━━━ GIVEN ENTRIES ━━━
/-- Settles O40: a remainder smaller than the divisor is its own Word's value; the implementation's own function gives a
Word. -/
theorem modCompletes : Obligations.ModCompletes := by
  refine ⟨fun s hl hs hr hf => ?remainder, fun s hs hr hf => ?zeroDivisor,
    fun s hl hs hf => ⟨fun v hv => ?own, fun hv => ?ownFault⟩⟩
  case remainder =>
    obtain ⟨m, hm, hlt, hfloored, htruncated⟩ := modValue_of_ne_zero (s.dsRead (s.sp - 1)) hf hr
    obtain ⟨t, ht, hframe, hset⟩ := execAlu_completes hl hs (alu_mod_of_some hm)
    refine ⟨t, _, ht, hframe, hset, ?_⟩
    rw [toInt_toWord_of_natAbs_lt hlt]
    refine ⟨fun h => ?_, htruncated, hlt⟩
    rw [hfloored h]
    exact ⟨Int.fmod_def _ _, fmod_eq_zero_or_sign_eq _ (toInt_ne_zero hr)⟩
  case zeroDivisor => exact exec_mod_faults hs (by rw [hr, modValue_zero _ hf])
  case own =>
    have hm : modValue s.cfg.modFn (s.dsRead (s.sp - 1)) (s.dsRead s.sp) = some v.toInt := by simp [hf, modValue, hv]
    obtain ⟨t, ht, hframe, hset⟩ := execAlu_completes hl hs (alu_mod_of_some hm)
    rw [toWord_toInt] at hset
    exact ⟨t, ht, hframe, hset⟩
  case ownFault => exact exec_mod_faults hs (by simp [hf, modValue, hv])

/-! ### EQ (R155) -/

/-- Settles O41: the raw result is the value of EQ_TRUE or 0. -/
theorem eqCompletes : Obligations.EqCompletes := by
  intro s hl hs
  obtain ⟨t, ht, hframe, hset⟩ := execAlu_completes (op := .eq) hl hs rfl
  refine ⟨t, _, ht, hframe, hset, fun heq => ?equal, fun hne => ?different⟩
  case equal => rw [if_pos heq, toWord_toInt]
  case different => rw [if_neg hne]; rfl

/-! ### OR (R156) -/

theorem orValue_logical (l r : Word) : orValue .logical l r = 0#32 ∨ orValue .logical l r = 1#32 :=
  ite_eq_or_eq _ _ _

theorem orValue_firstNonZero_of_ne {l : Word} (r : Word) (h : l ≠ 0#32) : orValue .firstNonZero l r = l := if_neg h

theorem orValue_firstNonZero_of_eq {l : Word} (r : Word) (h : l = 0#32) : orValue .firstNonZero l r = r := if_pos h

/-- Where the implementation's own function meets the constraint of R6, it is what OR computes. -/
theorem orValue_own_of_constraint {l r : Word} (h : Config.orOwn l r = 0#32 ↔ l = 0#32 ∧ r = 0#32) :
    orValue .own l r = Config.orOwn l r := by
  by_cases hz : l = 0#32 ∧ r = 0#32
  · rw [h.2 hz, orValue_eq_zero_iff]; exact hz
  · have hne : Config.orOwn l r ≠ 0#32 := mt h.1 hz
    simp only [orValue, orConstrained, if_neg hz, if_neg hne]

/-- Settles O42: the result is the Word `OR_FN` gives, one clause for each reading. -/
theorem orCompletes : Obligations.OrCompletes := by
  intro s hl hs
  obtain ⟨t, ht, hframe, hset⟩ := execAlu_completes (op := .or) hl hs rfl
  rw [toWord_toInt] at hset
  refine ⟨t, _, ht, hframe, hset, orValue_eq_zero_iff _ _ _, fun h => ?bitwise, fun h => ?logical,
    fun h => ?firstNonZero, fun h => ?own⟩ <;> rw [h]
  case bitwise => rfl
  case logical => exact orValue_logical _ _
  case firstNonZero => exact ⟨orValue_firstNonZero_of_ne _, orValue_firstNonZero_of_eq _⟩
  case own => exact orValue_own_of_constraint

end Sys2Proof.Machine
end

section
/-! Proofs of the statements of 49_assembler.md: the resolution of one entry (R173), the image (R174, R176), the error
reported (R175) and the listing (R178). -/

namespace Sys2Proof.Machine

/-! ### One value and one entry (R173) -/

/-- The range check gives the Word whose signed value is the integer, and only where there is one. -/
theorem rangeChecked_eq_ok_iff {n : Int} {w : Word} : rangeChecked n = .ok w ↔ w.toInt = n := by
  constructor
  · intro h
    by_cases hout : n < minSign ∨ maxSign < n
    · simp [rangeChecked_of_out hout] at h
    · obtain ⟨hlo, hhi⟩ : minSign ≤ n ∧ n ≤ maxSign := by omega
      rw [rangeChecked_of_mem hlo hhi, Except.ok.injEq] at h
      rw [← h]
      exact toInt_toWord_of_inRange hlo hhi
  · rintro rfl
    rw [rangeChecked_of_mem w.le_toInt (Int.le_of_lt_add_one w.toInt_lt), BitVec.ofInt_toInt]

theorem rangeChecked_eq_error_iff {n : Int} {err : EncodeError} :
    rangeChecked n = .error err ↔ err = .rangeError n ∧ (n < minSign ∨ maxSign < n) := by
  by_cases hout : n < minSign ∨ maxSign < n
  · simp only [rangeChecked_of_out hout, hout, and_true, Except.error.injEq, eq_comm]
  · simp [rangeChecked_of_mem (n := n) (by omega) (by omega), hout]

/-- The range check answers a Word exactly inside the Word range. -/
theorem exists_rangeChecked_eq_ok_iff {n : Int} : (∃ w, rangeChecked n = .ok w) ↔ minSign ≤ n ∧ n ≤ maxSign := by
  constructor
  · rintro ⟨w, hw⟩
    rw [← rangeChecked_eq_ok_iff.1 hw]
    exact ⟨w.le_toInt, Int.le_of_lt_add_one w.toInt_lt⟩
  · rintro ⟨hlo, hhi⟩
    exact ⟨_, rangeChecked_of_mem hlo hhi⟩

theorem resolve_text_of_denotes {s : List Char} {n : Int} (opc : OpcMap)
    (symbols : List (List Char × SymbolKind × Int)) (cl : Nat) (h : Denotes s n) :
    resolve opc symbols cl (.text s) = rangeChecked n := by
  simp only [resolve, parseNumeral_eq_some_iff.2 h]

theorem resolve_text_of_undefined {symbols : List (List Char × SymbolKind × Int)} {s : List Char} (opc : OpcMap)
    (cl : Nat) (hname : ∀ n, ¬ Denotes s n) (h : ∀ x ∈ symbols, x.1 ≠ s) :
    resolve opc symbols cl (.text s) = .error (.undefinedSymbol s) := by
  simp only [resolve, parseNumeral_eq_none_iff.2 hname, lookupSymbol_eq_none_iff.2 h]

/-- A name that is listed resolves through its first entry: a code symbol to its position, a data symbol to its position
behind the code. -/
theorem resolve_text_of_listed {pre post : List (List Char × SymbolKind × Int)} {s : List Char} {kind : SymbolKind}
    {p n : Int} {cl : Nat} (opc : OpcMap) (hname : ∀ n, ¬ Denotes s n) (hpre : ∀ x ∈ pre, x.1 ≠ s)
    (hcode : kind = .code → n = p) (hdata : kind = .data → n = cl + p) :
    resolve opc (pre ++ (s, kind, p) :: post) cl (.text s) = rangeChecked n := by
  simp only [resolve, parseNumeral_eq_none_iff.2 hname, lookupSymbol_append hpre]
  cases kind
  case code => rw [hcode rfl]
  case data => rw [hdata rfl]

/-- Settles O58: an entry with a value resolves by the range check of that value. -/
theorem resolveFollowsRule : Obligations.ResolveFollowsRule := by
  intro opc symbols cl
  refine ⟨fun m => rfl, fun s => resolve_text_of_undefined opc cl, fun e n hvalue => ?_⟩
  have hcheck : resolve opc symbols cl e = rangeChecked n := by
    rcases hvalue with rfl | ⟨s, rfl, hs⟩ | ⟨s, kind, p, pre, post, rfl, hname, rfl, hpre, hcode, hdata⟩
    · rfl
    · exact resolve_text_of_denotes opc symbols cl hs
    · exact resolve_text_of_listed opc hname hpre hcode hdata
  rw [hcheck]
  refine ⟨fun hlo hhi => ?_, rangeChecked_of_out⟩
  obtain ⟨w, hw⟩ := exists_rangeChecked_eq_ok_iff.2 ⟨hlo, hhi⟩
  exact ⟨w, hw, rangeChecked_eq_ok_iff.1 hw⟩

/-- A name that resolves is in the symbol table (R176). -/
theorem exists_symbol_of_resolve_text {opc : OpcMap} {symbols : List (List Char × SymbolKind × Int)} {cl : Nat}
    {s : List Char} {w : Word} (hname : ∀ n, ¬ Denotes s n) (h : resolve opc symbols cl (.text s) = .ok w) :
    ∃ x ∈ symbols, x.1 = s := by
  by_contra hnone
  push Not at hnone
  rw [resolve_text_of_undefined opc cl hname hnone] at h
  cases h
━━━
TASK DETAILS: In the entries above, find the line with "reported (R175) and the listing (R178). -/" and the line with "[rangeChecked_of_out hout] at h", then set down exactly those two and every line between them, nothing else.

THE COMPLETED TASK:
reported (R175) and the listing (R178). -/

namespace Sys2Proof.Machine

/-! ### One value and one entry (R173) -/

/-- The range check gives the Word whose signed value is the integer, and only where there is one. -/
theorem rangeChecked_eq_ok_iff {n : Int} {w : Word} : rangeChecked n = .ok w ↔ w.toInt = n := by
  constructor
  · intro h
    by_cases hout : n < minSign ∨ maxSign < n
    · simp [rangeChecked_of_out hout] at h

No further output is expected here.